● Your assignment
Only some lines are wanted. Transcribe, exactly, the lines below from the line with "(s.pokeBytes r x bs).bus" up to and including the line with "theorem State.moves_bus (s".

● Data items
theorem DeviceOnly.moves (s : State) (ms : List EnvMove) : DeviceOnly s (s.moves ms) := by
  unfold State.moves
  induction ms generalizing s with
  | nil => exact .refl s
  | cons m ms ih => exact (DeviceOnly.move s m).trans (ih _)

theorem DeviceOnly.ex {s t : State} (h : DeviceOnly s t) (b : Agent) : t.ex b = s.ex b := by
  have := congrArg (State.ex · b) h.eq
  cases b <;> exact this

@[simp] theorem State.pokeByte_cfg (s : State) (r : Region) (x : Nat) (b : Byte) : (s.pokeByte r x b).cfg = s.cfg := by
  rw [(DeviceOnly.pokeByte s r x b).eq]
@[simp] theorem State.pokeBytes_cfg (s : State) (r : Region) (x : Nat) (bs : List Byte) :
    (s.pokeBytes r x bs).cfg = s.cfg := by rw [(DeviceOnly.pokeBytes s r x bs).eq]
@[simp] theorem State.move_cfg (s : State) (m : EnvMove) : (s.move m).cfg = s.cfg :=
  by rw [(DeviceOnly.move s m).eq]
@[simp] theorem State.moves_cfg (s : State) (ms : List EnvMove) : (s.moves ms).cfg = s.cfg :=
  by rw [(DeviceOnly.moves s ms).eq]
@[simp] theorem State.pokeByte_attached (s : State) (r : Region) (x : Nat) (b : Byte) : (s.pokeByte r x b).attached = s.attached := by
  rw [(DeviceOnly.pokeByte s r x b).eq]
@[simp] theorem State.pokeBytes_attached (s : State) (r : Region) (x : Nat) (bs : List Byte) :
    (s.pokeBytes r x bs).attached = s.attached := by rw [(DeviceOnly.pokeBytes s r x bs).eq]
@[simp] theorem State.move_attached (s : State) (m : EnvMove) : (s.move m).attached = s.attached :=
  by rw [(DeviceOnly.move s m).eq]
@[simp] theorem State.moves_attached (s : State) (ms : List EnvMove) : (s.moves ms).attached = s.attached :=
  by rw [(DeviceOnly.moves s ms).eq]
@[simp] theorem State.pokeByte_ctx (s : State) (r : Region) (x : Nat) (b : Byte) : (s.pokeByte r x b).ctx = s.ctx := by
  rw [(DeviceOnly.pokeByte s r x b).eq]
@[simp] theorem State.pokeBytes_ctx (s : State) (r : Region) (x : Nat) (bs : List Byte) :
    (s.pokeBytes r x bs).ctx = s.ctx := by rw [(DeviceOnly.pokeBytes s r x bs).eq]
@[simp] theorem State.move_ctx (s : State) (m : EnvMove) : (s.move m).ctx = s.ctx :=
  by rw [(DeviceOnly.move s m).eq]
@[simp] theorem State.moves_ctx (s : State) (ms : List EnvMove) : (s.moves ms).ctx = s.ctx :=
  by rw [(DeviceOnly.moves s ms).eq]
@[simp] theorem State.pokeByte_host (s : State) (r : Region) (x : Nat) (b : Byte) : (s.pokeByte r x b).host = s.host := by
  rw [(DeviceOnly.pokeByte s r x b).eq]
@[simp] theorem State.pokeBytes_host (s : State) (r : Region) (x : Nat) (bs : List Byte) :
    (s.pokeBytes r x bs).host = s.host := by rw [(DeviceOnly.pokeBytes s r x bs).eq]
@[simp] theorem State.move_host (s : State) (m : EnvMove) : (s.move m).host = s.host :=
  by rw [(DeviceOnly.move s m).eq]
@[simp] theorem State.moves_host (s : State) (ms : List EnvMove) : (s.moves ms).host = s.host :=
  by rw [(DeviceOnly.moves s ms).eq]
@[simp] theorem State.pokeByte_irq (s : State) (r : Region) (x : Nat) (b : Byte) : (s.pokeByte r x b).irq = s.irq := by
  rw [(DeviceOnly.pokeByte s r x b).eq]
@[simp] theorem State.pokeBytes_irq (s : State) (r : Region) (x : Nat) (bs : List Byte) :
    (s.pokeBytes r x bs).irq = s.irq := by rw [(DeviceOnly.pokeBytes s r x bs).eq]
@[simp] theorem State.move_irq (s : State) (m : EnvMove) : (s.move m).irq = s.irq :=
  by rw [(DeviceOnly.move s m).eq]
@[simp] theorem State.moves_irq (s : State) (ms : List EnvMove) : (s.moves ms).irq = s.irq :=
  by rw [(DeviceOnly.moves s ms).eq]
@[simp] theorem State.pokeByte_worker (s : State) (r : Region) (x : Nat) (b : Byte) : (s.pokeByte r x b).worker = s.worker := by
  rw [(DeviceOnly.pokeByte s r x b).eq]
@[simp] theorem State.pokeBytes_worker (s : State) (r : Region) (x : Nat) (bs : List Byte) :
    (s.pokeBytes r x bs).worker = s.worker := by rw [(DeviceOnly.pokeBytes s r x bs).eq]
@[simp] theorem State.move_worker (s : State) (m : EnvMove) : (s.move m).worker = s.worker :=
  by rw [(DeviceOnly.move s m).eq]
@[simp] theorem State.moves_worker (s : State) (ms : List EnvMove) : (s.moves ms).worker = s.worker :=
  by rw [(DeviceOnly.moves s ms).eq]
@[simp] theorem State.pokeByte_halt (s : State) (r : Region) (x : Nat) (b : Byte) : (s.pokeByte r x b).halt = s.halt := by
  rw [(DeviceOnly.pokeByte s r x b).eq]
@[simp] theorem State.pokeBytes_halt (s : State) (r : Region) (x : Nat) (bs : List Byte) :
    (s.pokeBytes r x bs).halt = s.halt := by rw [(DeviceOnly.pokeBytes s r x bs).eq]
@[simp] theorem State.move_halt (s : State) (m : EnvMove) : (s.move m).halt = s.halt :=
  by rw [(DeviceOnly.move s m).eq]
@[simp] theorem State.moves_halt (s : State) (ms : List EnvMove) : (s.moves ms).halt = s.halt :=
  by rw [(DeviceOnly.moves s ms).eq]
@[simp] theorem State.pokeByte_irqRet (s : State) (r : Region) (x : Nat) (b : Byte) : (s.pokeByte r x b).irqRet = s.irqRet := by
  rw [(DeviceOnly.pokeByte s r x b).eq]
@[simp] theorem State.pokeBytes_irqRet (s : State) (r : Region) (x : Nat) (bs : List Byte) :
    (s.pokeBytes r x bs).irqRet = s.irqRet := by rw [(DeviceOnly.pokeBytes s r x bs).eq]
@[simp] theorem State.move_irqRet (s : State) (m : EnvMove) : (s.move m).irqRet = s.irqRet :=
  by rw [(DeviceOnly.move s m).eq]
@[simp] theorem State.moves_irqRet (s : State) (ms : List EnvMove) : (s.moves ms).irqRet = s.irqRet :=
  by rw [(DeviceOnly.moves s ms).eq]
@[simp] theorem State.pokeByte_pwr (s : State) (r : Region) (x : Nat) (b : Byte) : (s.pokeByte r x b).pwr = s.pwr := by
  rw [(DeviceOnly.pokeByte s r x b).eq]
@[simp] theorem State.pokeBytes_pwr (s : State) (r : Region) (x : Nat) (bs : List Byte) :
    (s.pokeBytes r x bs).pwr = s.pwr := by rw [(DeviceOnly.pokeBytes s r x bs).eq]
@[simp] theorem State.move_pwr (s : State) (m : EnvMove) : (s.move m).pwr = s.pwr :=
  by rw [(DeviceOnly.move s m).eq]
@[simp] theorem State.moves_pwr (s : State) (ms : List EnvMove) : (s.moves ms).pwr = s.pwr :=
  by rw [(DeviceOnly.moves s ms).eq]
@[simp] theorem State.pokeByte_deferPending (s : State) (r : Region) (x : Nat) (b : Byte) : (s.pokeByte r x b).deferPending = s.deferPending := by
  rw [(DeviceOnly.pokeByte s r x b).eq]
@[simp] theorem State.pokeBytes_deferPending (s : State) (r : Region) (x : Nat) (bs : List Byte) :
    (s.pokeBytes r x bs).deferPending = s.deferPending := by rw [(DeviceOnly.pokeBytes s r x bs).eq]
@[simp] theorem State.move_deferPending (s : State) (m : EnvMove) : (s.move m).deferPending = s.deferPending :=
  by rw [(DeviceOnly.move s m).eq]
@[simp] theorem State.moves_deferPending (s : State) (ms : List EnvMove) : (s.moves ms).deferPending = s.deferPending :=
  by rw [(DeviceOnly.moves s ms).eq]
@[simp] theorem State.pokeByte_lock (s : State) (r : Region) (x : Nat) (b : Byte) : (s.pokeByte r x b).lock = s.lock := by
  rw [(DeviceOnly.pokeByte s r x b).eq]
@[simp] theorem State.pokeBytes_lock (s : State) (r : Region) (x : Nat) (bs : List Byte) :
    (s.pokeBytes r x bs).lock = s.lock := by rw [(DeviceOnly.pokeBytes s r x bs).eq]
@[simp] theorem State.move_lock (s : State) (m : EnvMove) : (s.move m).lock = s.lock :=
  by rw [(DeviceOnly.move s m).eq]
@[simp] theorem State.moves_lock (s : State) (ms : List EnvMove) : (s.moves ms).lock = s.lock :=
  by rw [(DeviceOnly.moves s ms).eq]
@[simp] theorem State.pokeByte_hm (s : State) (r : Region) (x : Nat) (b : Byte) : (s.pokeByte r x b).hm = s.hm := by
  rw [(DeviceOnly.pokeByte s r x b).eq]
@[simp] theorem State.pokeBytes_hm (s : State) (r : Region) (x : Nat) (bs : List Byte) :
    (s.pokeBytes r x bs).hm = s.hm := by rw [(DeviceOnly.pokeBytes s r x bs).eq]
@[simp] theorem State.move_hm (s : State) (m : EnvMove) : (s.move m).hm = s.hm :=
  by rw [(DeviceOnly.move s m).eq]
@[simp] theorem State.moves_hm (s : State) (ms : List EnvMove) : (s.moves ms).hm = s.hm :=
  by rw [(DeviceOnly.moves s ms).eq]
@[simp] theorem State.pokeByte_d0Confirmed (s : State) (r : Region) (x : Nat) (b : Byte) : (s.pokeByte r x b).d0Confirmed = s.d0Confirmed := by
  rw [(DeviceOnly.pokeByte s r x b).eq]
@[simp] theorem State.pokeBytes_d0Confirmed (s : State) (r : Region) (x : Nat) (bs : List Byte) :
    (s.pokeBytes r x bs).d0Confirmed = s.d0Confirmed := by rw [(DeviceOnly.pokeBytes s r x bs).eq]
@[simp] theorem State.move_d0Confirmed (s : State) (m : EnvMove) : (s.move m).d0Confirmed = s.d0Confirmed :=
  by rw [(DeviceOnly.move s m).eq]
@[simp] theorem State.moves_d0Confirmed (s : State) (ms : List EnvMove) : (s.moves ms).d0Confirmed = s.d0Confirmed :=
  by rw [(DeviceOnly.moves s ms).eq]
@[simp] theorem State.pokeByte_d0Requested (s : State) (r : Region) (x : Nat) (b : Byte) : (s.pokeByte r x b).d0Requested = s.d0Requested := by
  rw [(DeviceOnly.pokeByte s r x b).eq]
@[simp] theorem State.pokeBytes_d0Requested (s : State) (r : Region) (x : Nat) (bs : List Byte) :
    (s.pokeBytes r x bs).d0Requested = s.d0Requested := by rw [(DeviceOnly.pokeBytes s r x bs).eq]
@[simp] theorem State.move_d0Requested (s : State) (m : EnvMove) : (s.move m).d0Requested = s.d0Requested :=
  by rw [(DeviceOnly.move s m).eq]
@[simp] theorem State.moves_d0Requested (s : State) (ms : List EnvMove) : (s.moves ms).d0Requested = s.d0Requested :=
  by rw [(DeviceOnly.moves s ms).eq]
@[simp] theorem State.pokeByte_elapsed (s : State) (r : Region) (x : Nat) (b : Byte) : (s.pokeByte r x b).elapsed = s.elapsed := by
  rw [(DeviceOnly.pokeByte s r x b).eq]
@[simp] theorem State.pokeBytes_elapsed (s : State) (r : Region) (x : Nat) (bs : List Byte) :
    (s.pokeBytes r x bs).elapsed = s.elapsed := by rw [(DeviceOnly.pokeBytes s r x bs).eq]
@[simp] theorem State.move_elapsed (s : State) (m : EnvMove) : (s.move m).elapsed = s.elapsed :=
  by rw [(DeviceOnly.move s m).eq]
@[simp] theorem State.moves_elapsed (s : State) (ms : List EnvMove) : (s.moves ms).elapsed = s.elapsed :=
  by rw [(DeviceOnly.moves s ms).eq]
@[simp] theorem State.pokeByte_events (s : State) (r : Region) (x : Nat) (b : Byte) : (s.pokeByte r x b).events = s.events := by
  rw [(DeviceOnly.pokeByte s r x b).eq]
@[simp] theorem State.pokeBytes_events (s : State) (r : Region) (x : Nat) (bs : List Byte) :
    (s.pokeBytes r x bs).events = s.events := by rw [(DeviceOnly.pokeBytes s r x bs).eq]
@[simp] theorem State.move_events (s : State) (m : EnvMove) : (s.move m).events = s.events :=
  by rw [(DeviceOnly.move s m).eq]
@[simp] theorem State.moves_events (s : State) (ms : List EnvMove) : (s.moves ms).events = s.events :=
  by rw [(DeviceOnly.moves s ms).eq]
@[simp] theorem State.pokeByte_bus (s : State) (r : Region) (x : Nat) (b : Byte) : (s.pokeByte r x b).bus = s.bus := by
  rw [(DeviceOnly.pokeByte s r x b).eq]
@[simp] theorem State.pokeBytes_bus (s : State) (r : Region) (x : Nat) (bs : List Byte) :
    (s.pokeBytes r x bs).bus = s.bus := by rw [(DeviceOnly.pokeBytes s r x bs).eq]
@[simp] theorem State.move_bus (s : State) (m : EnvMove) : (s.move m).bus = s.bus :=
  by rw [(DeviceOnly.move s m).eq]
@[simp] theorem State.moves_bus (s : State) (ms : List EnvMove) : (s.moves ms).bus = s.bus :=
  by rw [(DeviceOnly.moves s ms).eq]
@[simp] theorem State.pokeByte_draws (s : State) (r : Region) (x : Nat) (b : Byte) : (s.pokeByte r x b).draws = s.draws := by
  rw [(DeviceOnly.pokeByte s r x b).eq]
@[simp] theorem State.pokeBytes_draws (s : State) (r : Region) (x : Nat) (bs : List Byte) :
    (s.pokeBytes r x bs).draws = s.draws := by rw [(DeviceOnly.pokeBytes s r x bs).eq]
@[simp] theorem State.move_draws (s : State) (m : EnvMove) : (s.move m).draws = s.draws :=
  by rw [(DeviceOnly.move s m).eq]
@[simp] theorem State.moves_draws (s : State) (ms : List EnvMove) : (s.moves ms).draws = s.draws :=
  by rw [(DeviceOnly.moves s ms).eq]
@[simp] theorem State.pokeByte_port (s : State) (r : Region) (x : Nat) (b : Byte) : (s.pokeByte r x b).port = s.port := by
  rw [(DeviceOnly.pokeByte s r x b).eq]
@[simp] theorem State.pokeBytes_port (s : State) (r : Region) (x : Nat) (bs : List Byte) :
    (s.pokeBytes r x bs).port = s.port := by rw [(DeviceOnly.pokeBytes s r x bs).eq]
@[simp] theorem State.move_port (s : State) (m : EnvMove) : (s.move m).port = s.port :=
  by rw [(DeviceOnly.move s m).eq]
@[simp] theorem State.moves_port (s : State) (ms : List EnvMove) : (s.moves ms).port = s.port :=
  by rw [(DeviceOnly.moves s ms).eq]
@[simp] theorem State.pokeByte_presenter (s : State) (r : Region) (x : Nat) (b : Byte) : (s.pokeByte r x b).presenter = s.presenter := by
  rw [(DeviceOnly.pokeByte s r x b).eq]
@[simp] theorem State.pokeBytes_presenter (s : State) (r : Region) (x : Nat) (bs : List Byte) :
    (s.pokeBytes r x bs).presenter = s.presenter := by rw [(DeviceOnly.pokeBytes s r x bs).eq]
@[simp] theorem State.move_presenter (s : State) (m : EnvMove) : (s.move m).presenter = s.presenter :=
  by rw [(DeviceOnly.move s m).eq]
@[simp] theorem State.moves_presenter (s : State) (ms : List EnvMove) : (s.moves ms).presenter = s.presenter :=
  by rw [(DeviceOnly.moves s ms).eq]
@[simp] theorem State.pokeByte_replyCalls (s : State) (r : Region) (x : Nat) (b : Byte) : (s.pokeByte r x b).replyCalls = s.replyCalls := by
  rw [(DeviceOnly.pokeByte s r x b).eq]
@[simp] theorem State.pokeBytes_replyCalls (s : State) (r : Region) (x : Nat) (bs : List Byte) :
    (s.pokeBytes r x bs).replyCalls = s.replyCalls := by rw [(DeviceOnly.pokeBytes s r x bs).eq]
@[simp] theorem State.move_replyCalls (s : State) (m : EnvMove) : (s.move m).replyCalls = s.replyCalls :=
  by rw [(DeviceOnly.move s m).eq]
@[simp] theorem State.moves_replyCalls (s : State) (ms : List EnvMove) : (s.moves ms).replyCalls = s.replyCalls :=
  by rw [(DeviceOnly.moves s ms).eq]
@[simp] theorem State.pokeByte_msgCalls (s : State) (r : Region) (x : Nat) (b : Byte) : (s.pokeByte r x b).msgCalls = s.msgCalls := by
  rw [(DeviceOnly.pokeByte s r x b).eq]
@[simp] theorem State.pokeBytes_msgCalls (s : State) (r : Region) (x : Nat) (bs : List Byte) :
    (s.pokeBytes r x bs).msgCalls = s.msgCalls := by rw [(DeviceOnly.pokeBytes s r x bs).eq]
@[simp] theorem State.move_msgCalls (s : State) (m : EnvMove) : (s.move m).msgCalls = s.msgCalls :=
  by rw [(DeviceOnly.move s m).eq]
@[simp] theorem State.moves_msgCalls (s : State) (ms : List EnvMove) : (s.moves ms).msgCalls = s.msgCalls :=
  by rw [(DeviceOnly.moves s ms).eq]
@[simp] theorem State.pokeByte_atDelay (s : State) (r : Region) (x : Nat) (b : Byte) : (s.pokeByte r x b).atDelay = s.atDelay := by
  rw [(DeviceOnly.pokeByte s r x b).eq]
@[simp] theorem State.pokeBytes_atDelay (s : State) (r : Region) (x : Nat) (bs : List Byte) :
    (s.pokeBytes r x bs).atDelay = s.atDelay := by rw [(DeviceOnly.pokeBytes s r x bs).eq]
@[simp] theorem State.move_atDelay (s : State) (m : EnvMove) : (s.move m).atDelay = s.atDelay :=
  by rw [(DeviceOnly.move s m).eq]
@[simp] theorem State.moves_atDelay (s : State) (ms : List EnvMove) : (s.moves ms).atDelay = s.atDelay :=
  by rw [(DeviceOnly.moves s ms).eq]
@[simp] theorem State.pokeByte_lastTaken (s : State) (r : Region) (x : Nat) (b : Byte) : (s.pokeByte r x b).lastTaken = s.lastTaken := by
  rw [(DeviceOnly.pokeByte s r x b).eq]
@[simp] theorem State.pokeBytes_lastTaken (s : State) (r : Region) (x : Nat) (bs : List Byte) :
    (s.pokeBytes r x bs).lastTaken = s.lastTaken := by rw [(DeviceOnly.pokeBytes s r x bs).eq]
@[simp] theorem State.move_lastTaken (s : State) (m : EnvMove) : (s.move m).lastTaken = s.lastTaken :=
  by rw [(DeviceOnly.move s m).eq]
@[simp] theorem State.moves_lastTaken (s : State) (ms : List EnvMove) : (s.moves ms).lastTaken = s.lastTaken :=
  by rw [(DeviceOnly.moves s ms).eq]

● Task output
    (s.pokeBytes r x bs).bus = s.bus := by rw [(DeviceOnly.pokeBytes s r x bs).eq]
@[simp] theorem State.move_bus (s : State) (m : EnvMove) : (s.move m).bus = s.bus :=
  by rw [(DeviceOnly.move s m).eq]
@[simp] theorem State.moves_bus (s : State) (ms : List EnvMove) : (s.moves ms).bus = s.bus :=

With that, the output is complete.